Now that we have a beautifully crafted URL that gives us all the data we want, let's save it in a CSV file so we can open it up in ｡･:*:･ﾟ★,｡･:*:･ﾟ☆𝔰𝔭𝔯𝔢𝔞𝔡𝔰𝔥𝔢𝔢𝔱 𝔣𝔬𝔯𝔪｡･:*:･ﾟ★,｡･:*:･ﾟ☆.

#### Save the data to a file called `"../output/2018_NY_mortgage_complaints.csv"`

In [8]:
with open("../output/2018_NY_mortgage_complaints.csv", "w") as f:
    headers = ['date_received', 'product', 'sub_product', 'issue', 'sub_issue', 'complaint_what_happened', 'company_public_response', 'company', 'state', 'zip_code', 'consumer_consent_provided', 'submitted_via', 'date_sent_to_company', 'company_response', 'timely', 'tags', 'consumer_disputed', 'complaint_id']
    writer = csv.DictWriter(f, headers)
    writer.writeheader()
    writer.writerows(page_content)
    

In [9]:
keys = set()
for content in page_content:
    for content_key in content.keys():
        keys.add(content_key)
keys = list(keys)
print(keys)

['state', 'company', 'tags', 'company_response', 'consumer_consent_provided', 'complaint_what_happened', 'date_sent_to_company', 'issue', 'zip_code', 'complaint_id', 'submitted_via', 'consumer_disputed', 'date_received', 'company_public_response', 'sub_product', 'sub_issue', 'product', 'timely']


### Bonus: Collect mortgage complaints from multiple states!
**For an extra point:** write a script that loops through the list of states below, downloads all complaints between January 1, 2018 and January 1, 2019 that are about the sub-product "Mortgage debt", and save each into their own csv, that has the filename format `../output/2018_STATENAME_mortgage_complaints.csv`

In [10]:
states = ['NY', 'NJ', 'NV', 'ND', 'NM', 'NC']

In [11]:
for state in states:
    
    whole_thing = cfpb_endpoint + "?sub_product=Mortgage debt&state=" + state + "&$where=date_received between '2018-01-01T00:00:00' and '2019-01-01T00:00:00'"
    page = requests.get(whole_thing)
    page_content = page.json()
    
    with open("../output/2018_" + state + "_mortgage_complaints.csv", "w") as f:
        headers = ['date_received', 'product', 'sub_product', 'issue', 'sub_issue', 'complaint_what_happened', 'company_public_response', 'company', 'state', 'zip_code', 'consumer_consent_provided', 'submitted_via', 'date_sent_to_company', 'company_response', 'timely', 'tags', 'consumer_disputed', 'complaint_id']
        writer = csv.DictWriter(f, headers)
        writer.writeheader()
        writer.writerows(page_content)

## Part Two: Scraping Microworkers.com

For Part Two, you will be scraping an archive I've made of [Microworkers](https://www.microworkers.com/), a site that pays small amounts of money for the completion of short tasks.
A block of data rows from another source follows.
-- ==== Sys2Proof/Machine/LaneStream.lean ====
section
/-! DEFINITION. The symbol streams of serial lanes: what the serializer sends in a WORD cycle and what it launches, its idle, and
what the receive chain makes of the DUT's signal (R233 to R258, R288, R404). -/
namespace Sys2Proof.Machine

/-! ## Boundaries (R357, R366) -/

/-- A boundary of a site: recomputed trims come into force, and an exchange may follow until the next cycle or symbol. While a
training sequence runs there is none (R357). -/
def State.atBoundary (s : State) (i : Nat) : State :=
  if (s.site i).sched.training.isSome then s else
  let s := s.each (s.portsOf i) (fun p s =>
    match (s.port p).cal.next with
    | some n => s.putTrims p n
    | none => s)
  s.setRun i (fun r => { r with boundary := true })

/-- A step of the site runs: it is RUNNING and the step has started. -/
def State.stepping (s : State) (i : Nat) : Bool :=
  s.siteSt i == .running && !(s.site i).transition && decide (1 ≤ (s.run' i).step)

/-- No context of the site will supply anything more in this step: none is READY, or WAITING but for HALTING (R215,
R277). -/
def State.suppliesNoMore (s : State) (i : Nat) : Bool :=
  (s.siteCtxs i).all (fun c =>
    let x := s.ctx c
    !(x.st == .ready || (x.st == .waiting && x.cause != .halting)))

/-! ## Lanes and their grid (R233, R235, R238, R245, R305) -/

/-- Role of a DUT port under the site's signal map; NONE outside a memory personality (R305). -/
def State.roleOf (s : State) (i p : Nat) : Nat × Nat :=
  let r := s.stepRec i
  if r.isMemory then
    match (s.dutPortsOf i).findIdx? (· == p) with
    | some k => r.role k
    | none => (0, 0)
  else (0, 0)

/-- The lanes of a site whose symbols do not come from a memory personality. -/
def State.lanesOf (s : State) (i : Nat) : List Nat :=
  (s.dutPortsOf i).filter (fun p => s.isSerial p && !s.pairedOdd p && (s.roleOf i p).1 == 0)

/-- Those that take part in the serial words of instructions: with the GENERATOR source or a compare. -/
def State.wordLanes (s : State) (i : Nat) : List Nat :=
  (s.lanesOf i).filter (fun p => let c := s.ser p; c.txSource == 0 || decide (c.rxSink ≤ 1))

/-- Those that send instructions' words. -/
def State.sendLanes (s : State) (i : Nat) : List Nat := (s.lanesOf i).filter (fun p => (s.ser p).txSource == 0)

/-- A lane of the site takes second words: all but NRZ (R288; log 150). -/
def State.wideWords (s : State) (i : Nat) : Bool := (s.wordLanes i).any (fun p => (s.ser p).mod != 0)

/-- T_sym of a bundle's LINE in vernier steps, exact (R15, R233). -/
def State.symbolTime (s : State) (b : Nat) : Rat := ((1024 * s.lineQ b : Nat) : Rat) / ((max (s.lineP b) 1 : Nat) : Rat)

/-- Vernier steps of k symbols at a bundle's LINE: the one rounding of an instant, down (R233, R238; log 29). -/
def State.symbolSteps (s : State) (b : Nat) (k : Int) : Int := k * (1024 * s.lineQ b : Nat) / (max (s.lineP b) 1 : Nat)

/-- TX_SKEW, RX_PHASE and RX_LATENCY of a port (R263). -/
def State.txSkew (s : State) (p : Nat) : Nat := (s.reg .portSerTiming p).fld 0 20
def State.rxPhase (s : State) (p : Nat) : Nat := (s.reg .portSerTiming p).fld 24 17
def State.rxLatency (s : State) (p : Nat) : Nat := (s.reg .portSerTiming p).fld 48 16

/-- Launch of symbol k of a lane whose stream counts from `origin` (R238, R322; log 29). -/
def State.launchAt (s : State) (p origin : Nat) (k : Int) : Nat :=
  ((origin + s.txSkew p : Nat) + s.symbolSteps (bundleOfPort p) k + (s.port p).train.tx).toNat

/-- Grid instant of position k on a lane whose symbol 0 is launched from `origin`; RX_PHASE delays it but for a CDR (R238, R245,
R322; log 29). -/
def State.gridAt (s : State) (p origin : Nat) (k : Int) : Nat :=
  let phase := if (s.ser p).rxClk == 1 then 0 else s.rxPhase p
  let t := (s.port p).train
  ((origin + s.txSkew p + phase : Nat) + s.symbolSteps (bundleOfPort p) (k + s.rxLatency p) + t.tx + t.rx).toNat

/-- Sampling instant k of a WORD cycle whose first symbol has number `first`: on the grid; where the CDR has recovered it; or at
an edge of the forwarded clock, whose every edge samples, or with FWD_DIV samples twice, T_sym apart (R245). -/
def State.sampleAt (s : State) (p origin first : Nat) (clock : List Int) (k : Nat) : Nat :=
  let grid := s.gridAt p origin (first + k : Nat)
  let c := s.ser p
  match c.rxClk with
  | 0 => grid
  | 1 => (grid + clock.getD k 0).toNat
  | _ => (grid + clock.getD (if c.fwdDiv then k / 2 else k) 0).toNat

/-! ## What a WORD cycle gives a lane to send (R237, R241, R250 to R252, R288, R404) -/

/-- One WORD cycle of a lane: its symbols, none where it sends MID or OFF as its idle; the transmit side after it; whether the
FABRIC source had none. -/
structure LaneWord where
  syms : Option (List Nat)
  tx : LaneTx
  underrun : Bool := false
  deriving DecidableEq, Repr, Inhabited

/-- An entry goes through the encoder and the scrambler. -/
def SerConfig.feed (c : SerConfig) (p : Nat) (e : BitVec 288) (x : LaneTx) : LaneTx :=
  let (l, reg, rd) := c.entryBits p (x.scr.getD (scrambleSeed c.scramble p)) x.rd e
  { x with bits := x.bits ++ l, scr := some reg, rd := rd }

/-- A WORD cycle of the bits that wait. -/
def SerConfig.fromBits (c : SerConfig) (x : LaneTx) : LaneWord :=
  ⟨some (c.symbolsOf (x.bits.take c.wordBits)), { x with bits := x.bits.drop c.wordBits }, false⟩

/-- A WORD cycle of idle (R241). -/
def SerConfig.idleWord (c : SerConfig) (p : Nat) (x : LaneTx) : LaneWord :=
  if c.idle != 1 then ⟨none, x, false⟩
  else if c.pcs == 0 && c.scramble == 0 then ⟨some ((upto 64).map (fun k => if k % 2 == 0 then 0 else c.alphabet - 1)), x, false⟩
  else c.fromBits (if x.bits.length < c.wordBits then c.feed p c.zeroEntry x else x)

/-- The form in which a lane carries a pattern's bits: its own, and PAM3 always 3B2S (R252). -/
def SerConfig.patternForm (c : SerConfig) : SerConfig := if c.mod == 1 then { c with mapping := 0 } else c

/-- A WORD cycle of a pattern (R252). -/
def SerConfig.patternWord (own : SerConfig) (prbs : Word) (x : LaneTx) : LaneWord :=
  let c := own.patternForm
  let code := prbs.fld 8 4
  let inv := prbs.getLsbD 0
  if code == 7 then
    let (l, n) := ssprqSymbols 64 (x.gen.getD 0)
    ⟨some (if inv then l.map c.complement else l), { x with gen := some n }, false⟩
  else
    let (l, reg) := prbsBits code c.wordBits (x.gen.getD (prbsSeed code))
    ⟨some (c.symbolsOf (if inv then l.map (!·) else l)), { x with gen := some reg }, false⟩

/-- Bits of a word and of its second word that 64 symbols take (R288). -/
def SerConfig.bitsOfWords (c : SerConfig) (w w2 : BitVec 64) : List Bool := (lsbBits 64 w.toNat ++ lsbBits 64 w2.toNat).take c.wordBits

/-- 64 symbols that no rule gives: the characters or blocks that an encoder forms of a generator's words (log 9). -/
def State.freeSymbols (s : State) (c : SerConfig) : List Nat × State :=
  let (a, s) := s.free 64
  let (b, s) := s.free 64
  ((upto 64).map (fun k => (if k < 32 then a / 4 ^ k else b / 4 ^ (k - 32)) % 4 % c.alphabet), s)

/-- The symbols that a pair of words gives a lane through its mapping and its scrambler, from a register; and the register after
them (R234, R237, R250, R288). -/
def State.wordSymbols (s : State) (p reg : Nat) (w w2 : BitVec 64) : List Nat × Nat × State :=
  let c := s.ser p
  if c.pcs == 0 then
    let (l, reg) := c.scrambled reg (c.bitsOfWords w w2)
    (c.symbolsOf l, reg, s)
  else
    let (l, s) := s.freeSymbols c
    (l, reg, s)

/-- Register of a lane's scrambler, seeded at the first symbol of a run (R250, log 152). -/
def State.txScr (s : State) (p : Nat) : Nat := (s.lane p).tx.scr.getD (scrambleSeed (s.ser p).scramble p)

/-- A WORD cycle of the FABRIC source: the bits that wait, then an entry of the TX FIFO, else the idle (R242, R404). -/
def State.fabricWord (s : State) (p : Nat) : LaneWord × State :=
  let c := s.ser p
  let l := s.lane p
  if c.wordBits ≤ l.tx.bits.length then (c.fromBits l.tx, s)
  else match l.txFifo with
    | e :: rest => (c.fromBits (c.feed p e l.tx), s.setLane p (fun l => { l with txFifo := rest }))
    | [] => ({ c.idleWord p l.tx with underrun := true }, s)

/-- A WORD cycle of a lane from its source (R237). -/
def State.sourceWord (s : State) (p : Nat) (w : SerWord) : LaneWord × State :=
  let c := s.ser p
  let x := (s.lane p).tx
  match c.txSource with
  | 0 =>
    let (l, reg, s) := s.wordSymbols p (s.txScr p) w.w w.w2
    (⟨some l, { x with scr := some reg }, false⟩, s)
  | 1 => (c.patternWord (s.reg .portSerPrbs p) x, s)
  | 2 => s.fabricWord p
  | _ => (c.idleWord p x, s)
I have archived their "Twitter" job listings.

You will have to:
1. Scrape the homepage for links to each job listing
2. Figure out how to scrape a single job listing
3. Apply the knowledge you learned from **(2)** to each link from **(1)**

The link to the archive is here:<br>
**[http://maddy.zone/microworker/index.html](http://maddy.zone/microworker/index.html)**

### 1. Scraping the homepage

**NOTE!** This part, and the part after (scraping a single job), should give you all the code you need for the last part (scraping each job).

#### Open the homepage using Requests

In [12]:
url = "http://maddy.zone/microworker/index.html"
page = requests.get(url)
page_content = page.content


#### Parse the page using BeautifulSoup

In [13]:
soup = BeautifulSoup(page_content, "html.parser")
listings = soup.find_all('div', class_='jobname')

#### Isolate each job listing url and add them to an array

In [14]:
links = []
for listing in listings:
    href = (listing.find('a',href=True))
    if href is not None:
        links.append(href['href'])

### 2. Scraping a single job listing

![screenshot of the linked page](example.png)

For each page, we will collect **five** different pieces of information:
1. Job title
2. Job ID
3. Employer ID
4. Payment
5. Description

But scraping them all at once can be overwhelming! Let's scrape a signle listing first. For some of the pieces of information, you might want to look into `.replace()` and `.strip()` functions for strings.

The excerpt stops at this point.